**Action item**
Within the entries below, find the portion that opens with the line containing "State) (h : (sourceNo" and closes with the line containing "slotRev : ∀". Retype that portion exactly and only.

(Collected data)

-.-.-

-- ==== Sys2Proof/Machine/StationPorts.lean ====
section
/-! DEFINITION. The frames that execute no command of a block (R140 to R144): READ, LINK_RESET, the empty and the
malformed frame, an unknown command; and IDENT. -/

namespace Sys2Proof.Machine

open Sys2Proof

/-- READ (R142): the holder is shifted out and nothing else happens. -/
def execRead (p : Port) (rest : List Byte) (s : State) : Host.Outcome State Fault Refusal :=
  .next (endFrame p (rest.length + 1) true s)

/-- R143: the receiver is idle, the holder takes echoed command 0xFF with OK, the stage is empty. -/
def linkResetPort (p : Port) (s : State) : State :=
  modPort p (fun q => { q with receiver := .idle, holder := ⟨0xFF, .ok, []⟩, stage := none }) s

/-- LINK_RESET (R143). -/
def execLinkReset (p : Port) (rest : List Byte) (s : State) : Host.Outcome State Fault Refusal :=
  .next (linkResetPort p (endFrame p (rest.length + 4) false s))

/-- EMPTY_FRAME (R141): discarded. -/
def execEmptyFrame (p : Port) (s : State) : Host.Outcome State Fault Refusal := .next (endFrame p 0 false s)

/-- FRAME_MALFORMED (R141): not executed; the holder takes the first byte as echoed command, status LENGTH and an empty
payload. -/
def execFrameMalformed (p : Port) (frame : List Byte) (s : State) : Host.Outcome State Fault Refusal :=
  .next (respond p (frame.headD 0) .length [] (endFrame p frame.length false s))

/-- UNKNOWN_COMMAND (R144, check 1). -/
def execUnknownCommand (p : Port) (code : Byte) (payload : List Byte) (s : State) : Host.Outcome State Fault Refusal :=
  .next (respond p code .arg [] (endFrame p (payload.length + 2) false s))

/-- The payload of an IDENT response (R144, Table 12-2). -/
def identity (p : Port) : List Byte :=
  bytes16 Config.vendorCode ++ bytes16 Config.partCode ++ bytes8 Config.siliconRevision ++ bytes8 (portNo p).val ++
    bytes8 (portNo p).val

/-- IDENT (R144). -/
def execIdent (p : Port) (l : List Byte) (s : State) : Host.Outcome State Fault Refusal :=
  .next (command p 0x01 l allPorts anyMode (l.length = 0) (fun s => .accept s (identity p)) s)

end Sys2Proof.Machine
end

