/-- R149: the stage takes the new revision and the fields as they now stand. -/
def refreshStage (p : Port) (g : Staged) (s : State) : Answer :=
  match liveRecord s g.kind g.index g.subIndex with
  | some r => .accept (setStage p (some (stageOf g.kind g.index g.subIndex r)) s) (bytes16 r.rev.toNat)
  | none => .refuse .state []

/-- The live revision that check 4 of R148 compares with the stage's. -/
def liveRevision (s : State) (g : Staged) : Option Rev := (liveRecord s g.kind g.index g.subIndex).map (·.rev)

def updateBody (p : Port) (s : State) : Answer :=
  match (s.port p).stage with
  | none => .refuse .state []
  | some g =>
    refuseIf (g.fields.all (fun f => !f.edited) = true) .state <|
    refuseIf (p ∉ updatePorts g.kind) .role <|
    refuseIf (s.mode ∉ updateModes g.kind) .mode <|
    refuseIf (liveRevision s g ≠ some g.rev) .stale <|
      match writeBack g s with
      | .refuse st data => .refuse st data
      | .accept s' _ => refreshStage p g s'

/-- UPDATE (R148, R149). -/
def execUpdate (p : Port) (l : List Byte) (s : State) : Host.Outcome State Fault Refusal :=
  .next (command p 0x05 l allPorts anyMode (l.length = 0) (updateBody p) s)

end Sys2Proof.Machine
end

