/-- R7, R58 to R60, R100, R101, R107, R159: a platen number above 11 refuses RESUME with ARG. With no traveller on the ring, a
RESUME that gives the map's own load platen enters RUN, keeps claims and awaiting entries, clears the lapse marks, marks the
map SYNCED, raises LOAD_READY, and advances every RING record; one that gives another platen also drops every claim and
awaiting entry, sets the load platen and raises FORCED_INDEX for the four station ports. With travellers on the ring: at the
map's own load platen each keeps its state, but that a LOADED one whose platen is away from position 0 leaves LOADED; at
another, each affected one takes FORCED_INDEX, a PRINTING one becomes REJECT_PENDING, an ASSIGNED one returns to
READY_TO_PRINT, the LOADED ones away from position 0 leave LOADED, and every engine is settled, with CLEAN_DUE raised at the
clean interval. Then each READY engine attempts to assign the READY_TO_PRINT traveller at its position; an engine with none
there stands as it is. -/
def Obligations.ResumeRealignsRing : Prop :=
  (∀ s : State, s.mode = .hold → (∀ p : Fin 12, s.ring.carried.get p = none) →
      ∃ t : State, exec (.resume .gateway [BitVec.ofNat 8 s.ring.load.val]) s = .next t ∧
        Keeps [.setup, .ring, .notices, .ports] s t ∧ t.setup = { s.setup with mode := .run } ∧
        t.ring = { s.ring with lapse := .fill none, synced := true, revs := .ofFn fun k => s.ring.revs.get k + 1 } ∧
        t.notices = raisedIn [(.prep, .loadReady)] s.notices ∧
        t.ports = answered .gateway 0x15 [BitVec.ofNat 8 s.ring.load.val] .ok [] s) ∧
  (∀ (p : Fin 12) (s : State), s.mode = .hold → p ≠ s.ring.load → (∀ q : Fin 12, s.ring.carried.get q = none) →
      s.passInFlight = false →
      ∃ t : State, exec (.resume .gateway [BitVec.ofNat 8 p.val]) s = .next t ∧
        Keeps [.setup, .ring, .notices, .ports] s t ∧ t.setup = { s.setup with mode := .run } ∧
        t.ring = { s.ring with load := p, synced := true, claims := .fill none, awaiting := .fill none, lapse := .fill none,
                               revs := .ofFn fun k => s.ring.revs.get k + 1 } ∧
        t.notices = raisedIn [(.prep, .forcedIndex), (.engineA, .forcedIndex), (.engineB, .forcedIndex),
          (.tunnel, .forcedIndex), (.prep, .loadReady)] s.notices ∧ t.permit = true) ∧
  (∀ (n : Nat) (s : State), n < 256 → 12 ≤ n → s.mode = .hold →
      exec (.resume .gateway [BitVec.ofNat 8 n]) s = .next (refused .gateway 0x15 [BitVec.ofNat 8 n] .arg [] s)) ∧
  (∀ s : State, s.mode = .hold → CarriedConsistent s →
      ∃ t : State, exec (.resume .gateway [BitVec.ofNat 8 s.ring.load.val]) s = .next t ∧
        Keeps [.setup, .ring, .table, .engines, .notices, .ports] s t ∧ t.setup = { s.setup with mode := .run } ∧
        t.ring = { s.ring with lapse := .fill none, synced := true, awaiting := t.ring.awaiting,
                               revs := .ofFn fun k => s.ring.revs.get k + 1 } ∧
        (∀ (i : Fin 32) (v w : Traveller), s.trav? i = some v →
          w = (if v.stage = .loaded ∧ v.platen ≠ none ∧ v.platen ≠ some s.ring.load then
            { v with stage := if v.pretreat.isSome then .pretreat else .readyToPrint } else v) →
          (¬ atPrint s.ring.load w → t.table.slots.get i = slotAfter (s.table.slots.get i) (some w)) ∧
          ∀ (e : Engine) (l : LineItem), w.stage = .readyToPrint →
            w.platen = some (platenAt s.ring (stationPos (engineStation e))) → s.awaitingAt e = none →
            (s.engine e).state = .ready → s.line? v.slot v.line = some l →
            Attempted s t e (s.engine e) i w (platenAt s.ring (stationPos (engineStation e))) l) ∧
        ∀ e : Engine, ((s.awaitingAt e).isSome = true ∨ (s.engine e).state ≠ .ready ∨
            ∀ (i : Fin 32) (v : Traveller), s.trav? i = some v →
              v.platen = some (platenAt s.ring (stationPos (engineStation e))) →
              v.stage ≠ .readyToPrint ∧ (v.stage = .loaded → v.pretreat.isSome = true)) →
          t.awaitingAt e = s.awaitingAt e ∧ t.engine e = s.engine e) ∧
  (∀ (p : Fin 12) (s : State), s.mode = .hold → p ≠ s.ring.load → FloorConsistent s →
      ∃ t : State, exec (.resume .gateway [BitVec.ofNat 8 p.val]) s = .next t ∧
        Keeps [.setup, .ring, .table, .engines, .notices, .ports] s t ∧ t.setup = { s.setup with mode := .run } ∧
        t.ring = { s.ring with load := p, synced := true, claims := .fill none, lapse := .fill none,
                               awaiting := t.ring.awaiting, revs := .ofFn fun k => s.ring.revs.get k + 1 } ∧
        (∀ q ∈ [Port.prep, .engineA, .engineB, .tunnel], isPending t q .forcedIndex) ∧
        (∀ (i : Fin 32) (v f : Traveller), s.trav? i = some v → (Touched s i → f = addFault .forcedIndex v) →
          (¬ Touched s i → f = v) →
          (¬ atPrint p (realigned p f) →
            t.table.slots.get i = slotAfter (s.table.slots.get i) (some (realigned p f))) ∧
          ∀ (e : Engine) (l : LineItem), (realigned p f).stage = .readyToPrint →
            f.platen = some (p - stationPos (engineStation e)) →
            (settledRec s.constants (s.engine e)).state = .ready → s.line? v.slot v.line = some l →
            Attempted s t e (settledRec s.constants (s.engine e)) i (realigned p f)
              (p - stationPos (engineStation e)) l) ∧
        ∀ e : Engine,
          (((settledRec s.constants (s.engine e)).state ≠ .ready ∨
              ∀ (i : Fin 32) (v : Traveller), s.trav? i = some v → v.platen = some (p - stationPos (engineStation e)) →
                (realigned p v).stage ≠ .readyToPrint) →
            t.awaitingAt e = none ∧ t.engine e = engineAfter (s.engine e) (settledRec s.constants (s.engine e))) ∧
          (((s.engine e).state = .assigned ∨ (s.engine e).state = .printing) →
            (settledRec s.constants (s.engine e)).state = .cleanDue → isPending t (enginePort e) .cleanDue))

-.-.-

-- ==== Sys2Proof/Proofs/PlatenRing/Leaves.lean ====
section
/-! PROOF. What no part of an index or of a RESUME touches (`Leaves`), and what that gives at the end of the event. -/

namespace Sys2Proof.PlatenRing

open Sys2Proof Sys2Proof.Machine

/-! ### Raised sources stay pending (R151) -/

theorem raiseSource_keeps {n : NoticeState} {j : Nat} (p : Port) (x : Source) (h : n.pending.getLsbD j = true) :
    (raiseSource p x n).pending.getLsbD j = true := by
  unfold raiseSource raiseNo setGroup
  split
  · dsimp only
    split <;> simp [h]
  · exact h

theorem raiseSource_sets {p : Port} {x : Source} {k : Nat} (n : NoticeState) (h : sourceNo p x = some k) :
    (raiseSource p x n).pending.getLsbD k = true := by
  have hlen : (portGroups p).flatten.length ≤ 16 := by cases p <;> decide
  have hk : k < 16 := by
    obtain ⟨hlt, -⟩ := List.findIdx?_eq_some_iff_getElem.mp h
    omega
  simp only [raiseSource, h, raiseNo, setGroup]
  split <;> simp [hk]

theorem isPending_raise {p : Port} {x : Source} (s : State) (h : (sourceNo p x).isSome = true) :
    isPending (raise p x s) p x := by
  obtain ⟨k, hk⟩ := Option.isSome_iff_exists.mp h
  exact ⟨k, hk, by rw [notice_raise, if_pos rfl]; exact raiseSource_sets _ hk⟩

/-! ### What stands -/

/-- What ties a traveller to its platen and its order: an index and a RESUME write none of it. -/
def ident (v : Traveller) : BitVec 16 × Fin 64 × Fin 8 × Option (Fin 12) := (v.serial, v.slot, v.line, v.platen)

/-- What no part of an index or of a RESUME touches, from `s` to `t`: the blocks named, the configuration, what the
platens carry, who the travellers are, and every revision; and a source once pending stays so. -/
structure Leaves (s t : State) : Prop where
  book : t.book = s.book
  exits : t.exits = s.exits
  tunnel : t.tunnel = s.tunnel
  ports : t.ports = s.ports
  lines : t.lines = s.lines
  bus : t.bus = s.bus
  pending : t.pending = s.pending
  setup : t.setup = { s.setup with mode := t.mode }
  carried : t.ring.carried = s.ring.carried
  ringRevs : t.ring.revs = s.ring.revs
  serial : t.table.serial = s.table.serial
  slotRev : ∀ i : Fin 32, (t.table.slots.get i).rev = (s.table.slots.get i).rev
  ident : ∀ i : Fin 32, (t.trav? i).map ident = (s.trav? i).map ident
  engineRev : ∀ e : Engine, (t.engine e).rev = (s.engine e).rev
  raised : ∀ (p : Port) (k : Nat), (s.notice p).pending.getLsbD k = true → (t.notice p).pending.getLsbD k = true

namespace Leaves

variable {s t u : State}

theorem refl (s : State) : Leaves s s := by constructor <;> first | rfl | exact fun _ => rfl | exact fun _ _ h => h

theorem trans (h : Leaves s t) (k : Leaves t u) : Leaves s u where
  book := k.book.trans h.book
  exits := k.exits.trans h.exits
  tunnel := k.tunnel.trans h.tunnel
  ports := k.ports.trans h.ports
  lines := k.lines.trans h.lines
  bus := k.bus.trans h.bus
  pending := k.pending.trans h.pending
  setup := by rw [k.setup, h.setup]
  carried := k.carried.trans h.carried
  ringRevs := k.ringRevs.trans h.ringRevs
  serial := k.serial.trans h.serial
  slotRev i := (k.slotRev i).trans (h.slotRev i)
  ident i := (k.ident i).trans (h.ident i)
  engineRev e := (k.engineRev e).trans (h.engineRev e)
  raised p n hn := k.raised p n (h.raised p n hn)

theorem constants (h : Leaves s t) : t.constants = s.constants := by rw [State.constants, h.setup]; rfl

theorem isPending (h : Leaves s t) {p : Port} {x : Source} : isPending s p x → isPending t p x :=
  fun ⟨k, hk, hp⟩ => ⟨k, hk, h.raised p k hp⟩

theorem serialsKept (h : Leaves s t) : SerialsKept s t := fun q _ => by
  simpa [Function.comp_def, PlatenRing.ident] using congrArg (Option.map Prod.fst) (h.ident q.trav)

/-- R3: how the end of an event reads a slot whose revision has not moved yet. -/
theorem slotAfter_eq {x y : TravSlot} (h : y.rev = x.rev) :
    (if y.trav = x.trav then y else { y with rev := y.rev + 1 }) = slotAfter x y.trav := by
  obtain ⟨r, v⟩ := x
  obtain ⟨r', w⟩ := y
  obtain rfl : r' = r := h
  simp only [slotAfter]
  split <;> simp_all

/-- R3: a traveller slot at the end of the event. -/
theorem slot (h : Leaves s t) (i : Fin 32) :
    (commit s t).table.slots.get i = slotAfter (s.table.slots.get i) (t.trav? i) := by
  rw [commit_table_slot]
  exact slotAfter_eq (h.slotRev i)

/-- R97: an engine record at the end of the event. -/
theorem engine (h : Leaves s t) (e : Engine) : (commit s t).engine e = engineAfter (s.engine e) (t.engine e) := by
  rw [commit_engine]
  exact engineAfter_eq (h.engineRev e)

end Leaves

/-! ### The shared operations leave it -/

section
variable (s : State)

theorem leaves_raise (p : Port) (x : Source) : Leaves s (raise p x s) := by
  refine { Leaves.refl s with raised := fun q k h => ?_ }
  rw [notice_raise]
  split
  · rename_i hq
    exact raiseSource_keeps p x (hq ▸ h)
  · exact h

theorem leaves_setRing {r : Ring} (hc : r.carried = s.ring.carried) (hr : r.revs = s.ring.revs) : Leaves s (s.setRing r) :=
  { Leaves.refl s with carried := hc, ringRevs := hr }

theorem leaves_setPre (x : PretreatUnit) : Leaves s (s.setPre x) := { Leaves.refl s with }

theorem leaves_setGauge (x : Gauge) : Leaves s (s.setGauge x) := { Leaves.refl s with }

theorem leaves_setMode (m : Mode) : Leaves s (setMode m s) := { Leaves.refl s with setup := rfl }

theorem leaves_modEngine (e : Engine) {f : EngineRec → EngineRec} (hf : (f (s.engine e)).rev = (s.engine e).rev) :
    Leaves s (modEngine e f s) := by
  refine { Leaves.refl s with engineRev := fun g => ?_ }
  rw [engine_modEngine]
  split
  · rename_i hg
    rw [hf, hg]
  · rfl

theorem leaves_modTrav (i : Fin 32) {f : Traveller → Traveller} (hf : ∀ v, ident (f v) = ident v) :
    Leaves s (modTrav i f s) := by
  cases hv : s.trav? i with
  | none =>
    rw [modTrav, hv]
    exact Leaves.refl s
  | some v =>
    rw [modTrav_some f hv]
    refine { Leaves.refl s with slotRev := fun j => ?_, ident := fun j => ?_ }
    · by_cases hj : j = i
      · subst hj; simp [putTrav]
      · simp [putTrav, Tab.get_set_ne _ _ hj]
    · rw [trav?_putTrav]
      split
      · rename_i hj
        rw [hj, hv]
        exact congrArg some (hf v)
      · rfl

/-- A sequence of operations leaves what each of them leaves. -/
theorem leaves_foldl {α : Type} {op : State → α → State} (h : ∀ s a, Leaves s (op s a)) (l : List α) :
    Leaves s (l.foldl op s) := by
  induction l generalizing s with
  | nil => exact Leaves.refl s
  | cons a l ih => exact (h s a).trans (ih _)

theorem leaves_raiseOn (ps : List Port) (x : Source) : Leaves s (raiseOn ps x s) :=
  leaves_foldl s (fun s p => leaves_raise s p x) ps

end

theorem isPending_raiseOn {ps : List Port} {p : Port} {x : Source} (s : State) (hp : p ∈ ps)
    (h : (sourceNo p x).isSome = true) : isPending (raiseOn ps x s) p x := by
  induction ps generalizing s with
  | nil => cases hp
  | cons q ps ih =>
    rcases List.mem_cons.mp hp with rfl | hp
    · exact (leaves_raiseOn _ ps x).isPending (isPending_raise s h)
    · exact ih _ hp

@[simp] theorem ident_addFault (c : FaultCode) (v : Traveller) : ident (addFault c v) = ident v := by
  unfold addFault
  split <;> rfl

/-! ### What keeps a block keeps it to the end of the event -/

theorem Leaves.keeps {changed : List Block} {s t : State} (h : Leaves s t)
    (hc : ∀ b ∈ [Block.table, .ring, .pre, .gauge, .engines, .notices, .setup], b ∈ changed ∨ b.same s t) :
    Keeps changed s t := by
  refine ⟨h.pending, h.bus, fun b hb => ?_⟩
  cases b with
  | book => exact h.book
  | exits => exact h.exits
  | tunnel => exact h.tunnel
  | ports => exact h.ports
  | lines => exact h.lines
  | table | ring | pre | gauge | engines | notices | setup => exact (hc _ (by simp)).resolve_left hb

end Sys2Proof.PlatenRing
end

-.-.-

**The completed task**
theorem isPending_raise {p : Port} {x : Source} (s : State) (h : (sourceNo p x).isSome = true) :
    isPending (raise p x s) p x := by
  obtain ⟨k, hk⟩ := Option.isSome_iff_exists.mp h
  exact ⟨k, hk, by rw [notice_raise, if_pos rfl]; exact raiseSource_sets _ hk⟩

/-! ### What stands -/

/-- What ties a traveller to its platen and its order: an index and a RESUME write none of it. -/
def ident (v : Traveller) : BitVec 16 × Fin 64 × Fin 8 × Option (Fin 12) := (v.serial, v.slot, v.line, v.platen)

/-- What no part of an index or of a RESUME touches, from `s` to `t`: the blocks named, the configuration, what the
platens carry, who the travellers are, and every revision; and a source once pending stays so. -/
structure Leaves (s t : State) : Prop where
  book : t.book = s.book
  exits : t.exits = s.exits
  tunnel : t.tunnel = s.tunnel
  ports : t.ports = s.ports
  lines : t.lines = s.lines
  bus : t.bus = s.bus
  pending : t.pending = s.pending
  setup : t.setup = { s.setup with mode := t.mode }
  carried : t.ring.carried = s.ring.carried
  ringRevs : t.ring.revs = s.ring.revs
  serial : t.table.serial = s.table.serial
  slotRev : ∀ i : Fin 32, (t.table.slots.get i).rev = (s.table.slots.get i).rev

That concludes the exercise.